Mapping Antarctic Grounding Lines from ICESat-2 Laser Altimetry

The grounding line is the point where the grounded ice sheet detaches from the bed and begins to float. Knowledge of its position and dynamics are critical in mass budget assessments, ice sheet instability monitoring and ice sheet numerical modelling. The grounding line is typically mapped from the landward limit of tidal flexural using different satellite techniques, such as differential synthetic aperture radar interferometry (DInSAR) and ICESat-1 laser altimetry repeat track analysis. However, these methods have, to date, been limited by either spatial or temporal coverage. Launched on 15 September 2018, ICESat-2 satellite offers the potential to address both spatial and temporal coverage issues.

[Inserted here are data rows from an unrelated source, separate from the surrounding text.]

-- ==== Sys2Proof/Machine/Step.lean ====
section
/-! DEFINITION. One step of the machine, and the placing of a single op-code where the next step fetches it. -/

namespace Sys2Proof.Machine

/-- One step: a host command, or one engine step. -/
def step (s : State) : Host.Outcome State Fault Refusal := machineStep s

/-- `s` as it stands after a decode run has been started and its header parsed, with the op-code of a table word at `IP`, so
that the next step runs it.  It takes the place of `START_DECODE` and the header parse step (log 11).  An image with pixels
left is kept; where none is left, a 64 × 64 image is begun. -/
def State.withFetchWord (s : State) (nbits w : Nat) : State :=
  let t : State :=
    { s with
      phase := .decPixels
      err := none
      run := 0
      host := []
      oracle := []
      inLen := max s.inLen (s.ip + longestOp)
      input := Memory.writeRange s.input s.ip (tableBytes nbits w)
      hdrChannels := if supportedChannels s.hdrChannels then s.hdrChannels else 4 }
  let u : State := if t.pix < t.npix then t else { t with hdrWidth := 64, hdrHeight := 64, pix := 0 }
  { u with op := u.pix * u.channels }

end Sys2Proof.Machine
end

Its six-beam pattern as well as the small footprint (~17 m in diameter) and high pulse repetition frequency (10 KHz) of laser altimeter instrument, can achieve a higher accuracy and an order of magnitude denser spatial coverage than ICESat-1. Here we present the results of mapping the grounding line position in Antarctica by detecting the landward limit of tidal flexure from a combination of ICESat-2 repeat track data with a crossover analysis of ascending and descending tracks. Grounding line positions mapped from this method are compared with previous estimates from DInSAR, ICESat-1 altimetry and the break-in-slope mapped from optical imagery. The results show an overall good agreement and highlight the improvements with the new satellite to provide high accuracy and density observations of grounding line in both space and time.